→ Work to complete:
Once the line with "d.updCmd r i (fun c => match c.work with" is found in the data, output it and each following line exactly, up to and including the line with "let nf := (d.collWork x).nf", and nothing before or after.

-- Input material follows --

namespace OpRun
def kind (x : OpRun) : Nat := opKind x.op
def axis (x : OpRun) : Fin 4 := opAxis x.op
/-- Elements of a chunk, and the chunk of an element. -/
def chunk (x : OpRun) : Nat := x.n / x.len
def owner (x : OpRun) (e : Nat) : Nat := if x.chunk = 0 then 0 else e / x.chunk
/-- Whether an element lies in the half of its chunk that travels plus-ward. -/
def plusHalf (x : OpRun) (e : Nat) : Bool := 2 * (e % x.chunk) < x.chunk
def mineFrom (x : OpRun) : Nat := x.pos * x.chunk
/-- The elements of a chunk. -/
def elems (x : OpRun) (k : Nat) : List Nat := (List.range x.chunk).map (fun j => k * x.chunk + j)
def draw (x : OpRun) (seed : DWord) (stream e : Nat) : Rnd :=
  match Coll.rnd x.op with
  | 1 => .stochastic (srDraw seed stream (dword (BitVec.ofNat 32 e) (BitVec.ofNat 32 x.step)))
  | 2 => .zero
  | _ => .nearest
/-- A partial as it leaves a module, and as it arrives. -/
def toWire (x : OpRun) (seed : DWord) (c : CElem) : CElem :=
  if Coll.wire16 x.op then
    { c with val := BitVec.ofNat 32 (Fmt.bf16.convert (x.draw seed 72 c.elem) false (f32 c.val)).1 }
  else c
def ofWire (x : OpRun) (w : Word) : Word := if Coll.wire16 x.op then widen16 w.toNat else w
/-- The owner's conversion to FMT_OUT. -/
def toOut (x : OpRun) (seed : DWord) (c : CElem) : CElem :=
  { c with val := BitVec.ofNat 32 ((fmtOf (Coll.fmtOut x.op)).convert (x.draw seed 73 c.elem) false (f32 c.val)).1 }
def ofOut (x : OpRun) (w : Word) : Word := if Coll.fmtOut x.op = 1 then widen16 w.toNat else w
def reduces (x : OpRun) : Bool := x.kind == 1 || x.kind == 2
def gathers (x : OpRun) : Bool := x.kind == 1 || x.kind == 3
/-- Whether a neighbour stands on one side, and the position there. -/
def hasNext (x : OpRun) (plus : Bool) : Bool :=
  1 < x.len && (x.isRing || (if plus then x.pos + 1 < x.len else 0 < x.pos))
def next (x : OpRun) (plus : Bool) : Nat := if plus then (x.pos + 1) % x.len else (x.pos + x.len - 1) % x.len
/-- The elements that this module receives in an op (R312): partials of every half-chunk that passes it, and the converted
chunks of the others. -/
def expected (x : OpRun) : Nat :=
  let reduce := if x.isRing then (x.len - 1) * x.chunk
    else (if 0 < x.pos then (x.len - x.pos) * x.chunk else 0) + (if x.pos + 1 < x.len then (x.pos + 1) * x.chunk else 0)
  (if x.reduces then reduce else 0) + (if x.gathers then (x.len - 1) * x.chunk else 0)
end OpRun

/-- The collective command of a ring whose op number `num` is to run or runs. -/
def Dev.opRun (d : Dev) (p : Fin 64) (r : RingId) (c : Cmd) (num : Nat) : Option OpRun :=
  match c.work with
  | .collective w _ =>
    w.entry.collective.bind (fun def' => (def'.ops[num]?).map (fun o =>
      let (len, pos) := d.coord p (opAxis o)
      { part := p, ring := r, idx := c.index, num := num, op := o, step := w.param (Coll.stepSrc def')
        n := w.param (Coll.countSrc o), len := len, pos := pos, isRing := (d.bank (opAxis o)).modeOf == 1 }))
  | _ => none

def Cmd.coll (c : Cmd) : Option (RunWork × CollWork) := match c.work with | .collective r w => some (r, w) | _ => none

/-- The collective work of an op's command, read and changed. -/
def Dev.collWork (d : Dev) (x : OpRun) : CollWork := (((d.cmd x.ring x.idx).bind Cmd.coll).map (·.2)).getD default
def Dev.updColl (d : Dev) (r : RingId) (i : BitVec 16) (f : CollWork → CollWork) : Dev :=
  d.updCmd r i (fun c => match c.work with
    | .collective x w => { c with work := .collective x (f w) }
    | _ => c)

def Dev.seedOf (d : Dev) (x : OpRun) : DWord := (d.part x.part).seed

/-! ### Runs of elements -/

/-- Elements cut into runs of consecutive numbers, at most `k` each. -/
def runsOf (k : Nat) : List CElem → List (List CElem)
  | [] => []
  | c :: r =>
    match runsOf k r with
    | (y :: ys) :: rest => if y.elem = c.elem + 1 && ys.length + 1 < k then (c :: y :: ys) :: rest else [c] :: (y :: ys) :: rest
    | l => [c] :: l

/-- The bytes of elements in a format. -/
def elemBytes (fmt : Nat) (l : List CElem) : List MByte := mpack fmt (l.map (fun c => (c.val.toNat, c.bad)))

/-! ### Messages (R295, R312, R315) -/

/-- The elements of one message: whole lines of the destination. -/
def dataPiece (bf16 : Bool) : Nat := if bf16 then 96 else 32

/-- Send elements one hop, striped over the cols of the port. -/
def Dev.sendData (d : Dev) (x : OpRun) (gather plus bf16 : Bool) (l : List CElem) : Dev :=
  let nf := (d.collWork x).nf
  d.each (runsOf (dataPiece bf16) l) (fun d run =>
    match run with
    | [] => d
    | c :: _ =>
      let m : DataMsg :=
        { op := x.num, gather := gather, plus := plus, first := c.elem, bf16 := bf16, vals := run.map (·.val)
          marked := (run.filter (·.bad)).map (·.elem), nf := nf }
      d.sendStripe x.axis plus x.part (c.elem / dataPiece bf16) (.data x.ring.q m))

/-- The flag of the collective's step in GLN_P_NF (R281, R315). -/
def Dev.setStepNf (d : Dev) (x : OpRun) : Dev := d.updPart x.part (fun y => { y with nf := y.nf ||| BitVec.ofNat 2 (2 ^ (x.step % 2)) })

/-- Note a non-finite value that the op handles, or the bit of a message: with NF_EN it sets the step's flag at once (R315). -/
def Dev.noteCollNf (d : Dev) (x : OpRun) (l : List Word) (bitIn : Bool := false) : Dev :=
  if bitIn || l.any isNonFinite then
    let d := d.updColl x.ring x.idx (fun w => { w with nf := true })
    if Coll.nfEn x.op then d.setStepNf x else d
  else d

/-! ### Results (R312, R316, R317) -/

/-- Where element `j` of an owned chunk lands: the shard and the address in its landing slot (R259, R260, R317). -/
def landAt (shards : List Shard) : Nat → Nat → Nat → Option (Nat × Nat)
  | 0, _, _ => none
  | fuel + 1, k, j =>
    match shards[k]? with
    | none => none
    | some s =>
      if j < s.params then
        match s.channels[j / s.slice]? with
        | some c => some (k, s.gradAt c ((s.pendHead + s.pendCount) % (s.delay + 1)) + 2 * (j % s.slice))
        | none => none
      else landAt shards fuel (k + 1) (j - s.params)

/-- A landing reaches a shard for the first time in an op (R260): LANDED is set, and an overrun is recorded. -/
def Dev.landShard (d : Dev) (x : OpRun) (k : Nat) : Dev :=
  if (d.collWork x).landed.contains k then d
  else
    let d := d.updColl x.ring x.idx (fun w => { w with landed := k :: w.landed })
    let landed := match d.shard x.part k with | some s => s.landed | none => false
    let d := if landed then d.updPart x.part (fun y => { y with
        glnStat := y.glnStat ||| 4
        land := if bit y.land 31 then y.land else BitVec.ofNat 32 (k + 2 ^ 31) }) else d
    d.setShard x.part k (fun s => s.setLanded true)

/-- Results land in shard slots: runs of elements whose addresses follow one another. One that is not finite sets the flag of the
collective's step (R281). -/
def Dev.landData (d : Dev) (x : OpRun) (l : List CElem) : Dev :=
  let shards := (d.part x.part).shards
  let at' (c : CElem) : Option (Nat × Nat) := landAt shards shards.length (Coll.firstShard x.op) (c.elem - x.mineFrom)
  let ks := (l.filterMap (fun c => (at' c).map (·.1))).eraseDups
  let d := if l.any (fun c => isNonFinite (x.ofOut c.val)) then d.setStepNf x else d
  let d := d.each ks (fun d k => d.landShard x k)
  d.each (runsOf 32 l) (fun d run =>
    match run.head?.bind at', run.getLast?.bind at' with
    | some a, some b =>
      if a.1 = b.1 && b.2 = a.2 + 2 * (run.length - 1) then d.locWrite (.command x.ring) .dev a.2 (elemBytes 1 run)
      else d.each run (fun d c => match at' c with
        | some y => d.locWrite (.command x.ring) .dev y.2 (elemBytes 1 [c])
        | none => d)
    | _, _ => d)

/-- Results are placed in the destination. -/
def Dev.placeData (d : Dev) (x : OpRun) (l : List CElem) : Dev :=
  let d := if l.any (·.bad) then d.updColl x.ring x.idx (fun w => { w with poison := true }) else d
  if Coll.dstShard x.op then d.landData x l
  else
    let base := if x.kind = 2 then x.mineFrom else 0
    let size := elemBits (Coll.fmtOut x.op) / 8
    let dst := Coll.dst x.op
    d.each (runsOf x.n l) (fun d run => match run with
      | [] => d
      | c :: _ => d.locWrite (.command x.ring) (dst.loc 0) (dst.addr + (c.elem - base) * size) (elemBytes (Coll.fmtOut x.op) run))

/-- Converted results leave the owner, or go on from a module that has copied them. -/
def Dev.gatherOn (d : Dev) (x : OpRun) (plus : Bool) (l : List CElem) : Dev :=
  let l := l.filter (fun c => !x.isRing || x.next plus != x.owner c.elem)
  if x.hasNext plus then d.sendData x true plus (Coll.fmtOut x.op == 1) l else d

/-- The owner has elements of its chunk: they convert, are placed, and leave when the op gathers. -/
def Dev.ownerDone (d : Dev) (x : OpRun) (l : List CElem) : Dev :=
  let d := if x.reduces then d.updColl x.ring x.idx (fun w => { w with reduced := w.reduced ++ l }) else d
  let out := l.map (x.toOut (d.seedOf x))
  let d := d.noteCollNf x (l.map (·.val) ++ out.map (fun c => x.ofOut c.val))
  let d := d.placeData x out
  if !x.gathers then d
  else if x.isRing then
    (d.gatherOn x true (out.filter (fun c => x.plusHalf c.elem))).gatherOn x false (out.filter (fun c => !x.plusHalf c.elem))
  else (d.gatherOn x true out).gatherOn x false out

/-! ### Sums (R312) -/

def CElem.add (a b : CElem) : CElem := { a with val := fadd a.val b.val, bad := a.bad || b.bad }

/-- This module's own value of an element. -/
def CollWork.own (w : CollWork) (e : Nat) : CElem := (w.input.find? (fun c => c.elem == e)).getD { elem := e, val := 0, bad := false }

/-- The owner on a chain has the partials it needs of an element: the one from below, its own, then the one from above. -/
def OpRun.chainSum (x : OpRun) (w : CollWork) (e : Nat) : Option CElem :=
  let part (below : Bool) : Option CElem := (w.partials.find? (fun y => y.1 == below && y.2.elem == e)).map (·.2)
  let low : Option CElem := if x.pos = 0 then some (w.own e) else (part true).map (fun c => c.add (w.own e))
  low.bind (fun s => if x.pos + 1 = x.len then some s else (part false).map (fun c => s.add c))

/-- Partials arrive: the own value joins, and they go on, or end at the owner. -/
def Dev.recvPartial (d : Dev) (x : OpRun) (plus : Bool) (l : List CElem) : Dev :=
  let w := d.collWork x
  let mine := l.filter (fun c => x.owner c.elem == x.pos)
  let pass := (l.filter (fun c => x.owner c.elem != x.pos)).map (fun c => c.add (w.own c.elem))
  let d := d.noteCollNf x ((l ++ pass).map (·.val))
  let d := if x.hasNext plus then d.sendData x false plus (Coll.wire16 x.op) (pass.map (x.toWire (d.seedOf x))) else d
  if x.isRing then d.ownerDone x (mine.map (fun c => c.add (w.own c.elem)))
  else
    let d := d.updColl x.ring x.idx (fun w => { w with partials := w.partials ++ mine.map (fun c => (plus, c)) })
    d.ownerDone x (mine.filterMap (fun c => x.chainSum (d.collWork x) c.elem))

-- Input material concluded --

→ The answer:
  d.updCmd r i (fun c => match c.work with
    | .collective x w => { c with work := .collective x (f w) }
    | _ => c)

def Dev.seedOf (d : Dev) (x : OpRun) : DWord := (d.part x.part).seed

/-! ### Runs of elements -/

/-- Elements cut into runs of consecutive numbers, at most `k` each. -/
def runsOf (k : Nat) : List CElem → List (List CElem)
  | [] => []
  | c :: r =>
    match runsOf k r with
    | (y :: ys) :: rest => if y.elem = c.elem + 1 && ys.length + 1 < k then (c :: y :: ys) :: rest else [c] :: (y :: ys) :: rest
    | l => [c] :: l

/-- The bytes of elements in a format. -/
def elemBytes (fmt : Nat) (l : List CElem) : List MByte := mpack fmt (l.map (fun c => (c.val.toNat, c.bad)))

/-! ### Messages (R295, R312, R315) -/

/-- The elements of one message: whole lines of the destination. -/
def dataPiece (bf16 : Bool) : Nat := if bf16 then 96 else 32

/-- Send elements one hop, striped over the cols of the port. -/
def Dev.sendData (d : Dev) (x : OpRun) (gather plus bf16 : Bool) (l : List CElem) : Dev :=
  let nf := (d.collWork x).nf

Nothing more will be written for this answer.